━━━ RECORDS FOR THIS TASK
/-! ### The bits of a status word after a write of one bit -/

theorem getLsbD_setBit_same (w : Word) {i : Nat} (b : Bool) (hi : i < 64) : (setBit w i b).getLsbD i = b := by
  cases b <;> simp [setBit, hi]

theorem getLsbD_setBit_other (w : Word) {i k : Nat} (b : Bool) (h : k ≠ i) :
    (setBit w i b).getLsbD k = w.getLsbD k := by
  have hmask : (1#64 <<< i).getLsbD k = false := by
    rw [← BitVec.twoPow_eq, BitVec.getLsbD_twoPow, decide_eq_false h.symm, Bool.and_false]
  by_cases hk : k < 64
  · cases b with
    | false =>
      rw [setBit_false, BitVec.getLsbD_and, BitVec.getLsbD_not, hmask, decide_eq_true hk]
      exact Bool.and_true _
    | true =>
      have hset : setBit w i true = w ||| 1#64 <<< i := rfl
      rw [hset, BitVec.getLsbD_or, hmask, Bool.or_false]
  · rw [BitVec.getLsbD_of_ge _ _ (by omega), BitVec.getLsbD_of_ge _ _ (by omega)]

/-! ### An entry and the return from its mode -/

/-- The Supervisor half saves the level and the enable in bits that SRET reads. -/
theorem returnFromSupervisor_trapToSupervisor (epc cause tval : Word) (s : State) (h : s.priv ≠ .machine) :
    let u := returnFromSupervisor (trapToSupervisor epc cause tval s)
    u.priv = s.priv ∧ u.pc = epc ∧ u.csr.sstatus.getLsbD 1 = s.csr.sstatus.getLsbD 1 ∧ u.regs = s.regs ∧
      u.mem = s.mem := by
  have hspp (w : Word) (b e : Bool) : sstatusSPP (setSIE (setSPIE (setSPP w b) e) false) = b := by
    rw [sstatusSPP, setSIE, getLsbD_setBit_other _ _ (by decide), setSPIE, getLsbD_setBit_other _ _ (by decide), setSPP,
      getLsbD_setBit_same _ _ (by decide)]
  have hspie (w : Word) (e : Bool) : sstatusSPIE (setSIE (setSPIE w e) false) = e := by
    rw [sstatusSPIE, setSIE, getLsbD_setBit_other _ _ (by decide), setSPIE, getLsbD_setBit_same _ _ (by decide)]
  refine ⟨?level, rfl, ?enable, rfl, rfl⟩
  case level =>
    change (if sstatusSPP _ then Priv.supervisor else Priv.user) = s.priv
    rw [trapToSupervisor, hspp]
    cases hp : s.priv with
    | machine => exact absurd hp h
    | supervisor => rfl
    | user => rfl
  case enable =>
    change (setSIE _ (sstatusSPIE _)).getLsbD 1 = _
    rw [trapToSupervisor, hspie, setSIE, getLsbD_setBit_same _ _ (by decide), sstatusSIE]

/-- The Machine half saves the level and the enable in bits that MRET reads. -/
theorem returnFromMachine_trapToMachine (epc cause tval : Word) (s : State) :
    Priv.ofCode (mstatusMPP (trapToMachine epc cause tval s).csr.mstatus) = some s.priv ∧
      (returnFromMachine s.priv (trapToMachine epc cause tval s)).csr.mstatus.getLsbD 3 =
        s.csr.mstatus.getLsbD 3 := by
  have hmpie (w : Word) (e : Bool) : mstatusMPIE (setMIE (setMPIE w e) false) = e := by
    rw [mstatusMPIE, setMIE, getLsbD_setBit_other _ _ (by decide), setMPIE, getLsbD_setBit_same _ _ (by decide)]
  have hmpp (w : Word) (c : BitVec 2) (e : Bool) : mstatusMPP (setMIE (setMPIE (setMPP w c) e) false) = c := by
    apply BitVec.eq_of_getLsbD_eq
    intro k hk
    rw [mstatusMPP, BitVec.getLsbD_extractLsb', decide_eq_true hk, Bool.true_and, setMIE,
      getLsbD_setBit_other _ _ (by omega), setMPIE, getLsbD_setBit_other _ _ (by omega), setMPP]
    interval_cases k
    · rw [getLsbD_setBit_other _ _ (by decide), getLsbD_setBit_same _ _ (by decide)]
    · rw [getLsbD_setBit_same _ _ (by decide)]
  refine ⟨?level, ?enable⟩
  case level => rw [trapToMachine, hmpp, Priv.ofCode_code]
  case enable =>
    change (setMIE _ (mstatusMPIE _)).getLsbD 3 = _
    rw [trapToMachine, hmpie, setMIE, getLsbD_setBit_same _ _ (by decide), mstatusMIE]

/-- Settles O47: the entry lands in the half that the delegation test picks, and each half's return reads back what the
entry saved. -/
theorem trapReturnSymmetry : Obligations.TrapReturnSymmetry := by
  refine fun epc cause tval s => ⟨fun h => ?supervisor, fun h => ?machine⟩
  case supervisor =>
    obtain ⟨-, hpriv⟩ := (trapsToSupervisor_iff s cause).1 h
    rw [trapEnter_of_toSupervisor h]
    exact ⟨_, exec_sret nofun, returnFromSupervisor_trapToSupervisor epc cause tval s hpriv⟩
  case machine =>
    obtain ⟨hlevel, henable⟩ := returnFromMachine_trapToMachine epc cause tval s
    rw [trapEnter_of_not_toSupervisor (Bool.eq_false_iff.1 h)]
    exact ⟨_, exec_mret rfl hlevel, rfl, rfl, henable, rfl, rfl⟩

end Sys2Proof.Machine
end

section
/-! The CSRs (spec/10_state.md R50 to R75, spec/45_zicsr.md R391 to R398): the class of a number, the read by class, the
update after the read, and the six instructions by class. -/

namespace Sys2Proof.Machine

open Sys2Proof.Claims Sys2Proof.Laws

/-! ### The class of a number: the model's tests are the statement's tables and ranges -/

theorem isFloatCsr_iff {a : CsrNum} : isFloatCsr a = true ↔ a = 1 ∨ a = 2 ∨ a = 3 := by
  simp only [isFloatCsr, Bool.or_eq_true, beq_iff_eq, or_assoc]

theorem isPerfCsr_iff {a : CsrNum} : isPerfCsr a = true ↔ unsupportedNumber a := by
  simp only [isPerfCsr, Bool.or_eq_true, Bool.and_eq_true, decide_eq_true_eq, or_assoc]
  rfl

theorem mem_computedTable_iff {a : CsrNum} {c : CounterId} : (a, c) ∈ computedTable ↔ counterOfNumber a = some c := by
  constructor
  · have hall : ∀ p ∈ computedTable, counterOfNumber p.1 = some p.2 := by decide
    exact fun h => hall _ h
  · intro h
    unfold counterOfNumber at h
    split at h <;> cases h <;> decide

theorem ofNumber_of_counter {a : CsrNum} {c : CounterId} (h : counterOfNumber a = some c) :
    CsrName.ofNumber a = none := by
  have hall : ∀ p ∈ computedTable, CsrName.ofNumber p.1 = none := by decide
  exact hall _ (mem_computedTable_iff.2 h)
━━━━━━
━━━ RECORDS FOR THIS TASK
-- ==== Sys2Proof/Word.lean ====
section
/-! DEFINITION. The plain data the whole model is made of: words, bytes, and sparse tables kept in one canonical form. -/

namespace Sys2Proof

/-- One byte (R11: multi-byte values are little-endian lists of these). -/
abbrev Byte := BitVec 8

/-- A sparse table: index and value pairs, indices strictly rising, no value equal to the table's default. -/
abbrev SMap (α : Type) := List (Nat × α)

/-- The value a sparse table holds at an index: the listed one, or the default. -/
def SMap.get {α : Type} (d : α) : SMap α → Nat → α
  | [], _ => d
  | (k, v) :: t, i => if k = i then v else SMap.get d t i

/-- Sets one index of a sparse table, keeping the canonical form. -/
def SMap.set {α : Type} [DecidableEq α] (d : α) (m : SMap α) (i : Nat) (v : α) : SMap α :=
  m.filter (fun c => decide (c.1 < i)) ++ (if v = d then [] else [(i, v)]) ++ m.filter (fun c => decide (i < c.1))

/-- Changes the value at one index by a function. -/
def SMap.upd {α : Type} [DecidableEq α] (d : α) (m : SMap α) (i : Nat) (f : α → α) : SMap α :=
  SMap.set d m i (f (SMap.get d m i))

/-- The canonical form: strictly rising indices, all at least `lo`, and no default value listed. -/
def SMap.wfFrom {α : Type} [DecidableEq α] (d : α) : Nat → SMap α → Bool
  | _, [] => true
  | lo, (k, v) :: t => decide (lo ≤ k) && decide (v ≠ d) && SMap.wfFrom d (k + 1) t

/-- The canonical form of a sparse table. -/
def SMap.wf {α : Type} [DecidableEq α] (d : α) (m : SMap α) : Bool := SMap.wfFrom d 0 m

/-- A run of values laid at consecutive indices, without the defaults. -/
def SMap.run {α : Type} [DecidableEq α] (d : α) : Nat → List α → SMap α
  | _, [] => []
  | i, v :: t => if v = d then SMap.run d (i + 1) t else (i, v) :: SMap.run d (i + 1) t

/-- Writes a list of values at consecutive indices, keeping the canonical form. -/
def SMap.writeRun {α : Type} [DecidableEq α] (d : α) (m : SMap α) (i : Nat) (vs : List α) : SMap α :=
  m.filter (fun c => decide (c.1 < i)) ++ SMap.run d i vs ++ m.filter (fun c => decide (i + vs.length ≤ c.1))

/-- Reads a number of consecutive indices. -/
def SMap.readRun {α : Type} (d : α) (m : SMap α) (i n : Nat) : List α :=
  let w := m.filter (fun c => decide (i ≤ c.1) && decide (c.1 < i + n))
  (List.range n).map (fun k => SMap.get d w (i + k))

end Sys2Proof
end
━━━━━━
The entries above hold the needed span. Transcribe exactly the lines from the one with "of one bit -/" to the one with "rw [trapToSupervisor, hspie, setSIE, getLsbD_setBit_same", both included.

▶ _OUTPUT OF THE EXERCISE_:
/-! ### The bits of a status word after a write of one bit -/

theorem getLsbD_setBit_same (w : Word) {i : Nat} (b : Bool) (hi : i < 64) : (setBit w i b).getLsbD i = b := by
  cases b <;> simp [setBit, hi]

theorem getLsbD_setBit_other (w : Word) {i k : Nat} (b : Bool) (h : k ≠ i) :
    (setBit w i b).getLsbD k = w.getLsbD k := by
  have hmask : (1#64 <<< i).getLsbD k = false := by
    rw [← BitVec.twoPow_eq, BitVec.getLsbD_twoPow, decide_eq_false h.symm, Bool.and_false]
  by_cases hk : k < 64
  · cases b with
    | false =>
      rw [setBit_false, BitVec.getLsbD_and, BitVec.getLsbD_not, hmask, decide_eq_true hk]
      exact Bool.and_true _
    | true =>
      have hset : setBit w i true = w ||| 1#64 <<< i := rfl
      rw [hset, BitVec.getLsbD_or, hmask, Bool.or_false]
  · rw [BitVec.getLsbD_of_ge _ _ (by omega), BitVec.getLsbD_of_ge _ _ (by omega)]

/-! ### An entry and the return from its mode -/

/-- The Supervisor half saves the level and the enable in bits that SRET reads. -/
theorem returnFromSupervisor_trapToSupervisor (epc cause tval : Word) (s : State) (h : s.priv ≠ .machine) :
    let u := returnFromSupervisor (trapToSupervisor epc cause tval s)
    u.priv = s.priv ∧ u.pc = epc ∧ u.csr.sstatus.getLsbD 1 = s.csr.sstatus.getLsbD 1 ∧ u.regs = s.regs ∧
      u.mem = s.mem := by
  have hspp (w : Word) (b e : Bool) : sstatusSPP (setSIE (setSPIE (setSPP w b) e) false) = b := by
    rw [sstatusSPP, setSIE, getLsbD_setBit_other _ _ (by decide), setSPIE, getLsbD_setBit_other _ _ (by decide), setSPP,
      getLsbD_setBit_same _ _ (by decide)]
  have hspie (w : Word) (e : Bool) : sstatusSPIE (setSIE (setSPIE w e) false) = e := by
    rw [sstatusSPIE, setSIE, getLsbD_setBit_other _ _ (by decide), setSPIE, getLsbD_setBit_same _ _ (by decide)]
  refine ⟨?level, rfl, ?enable, rfl, rfl⟩
  case level =>
    change (if sstatusSPP _ then Priv.supervisor else Priv.user) = s.priv
    rw [trapToSupervisor, hspp]
    cases hp : s.priv with
    | machine => exact absurd hp h
    | supervisor => rfl
    | user => rfl
  case enable =>
    change (setSIE _ (sstatusSPIE _)).getLsbD 1 = _
    rw [trapToSupervisor, hspie, setSIE, getLsbD_setBit_same _ _ (by decide), sstatusSIE]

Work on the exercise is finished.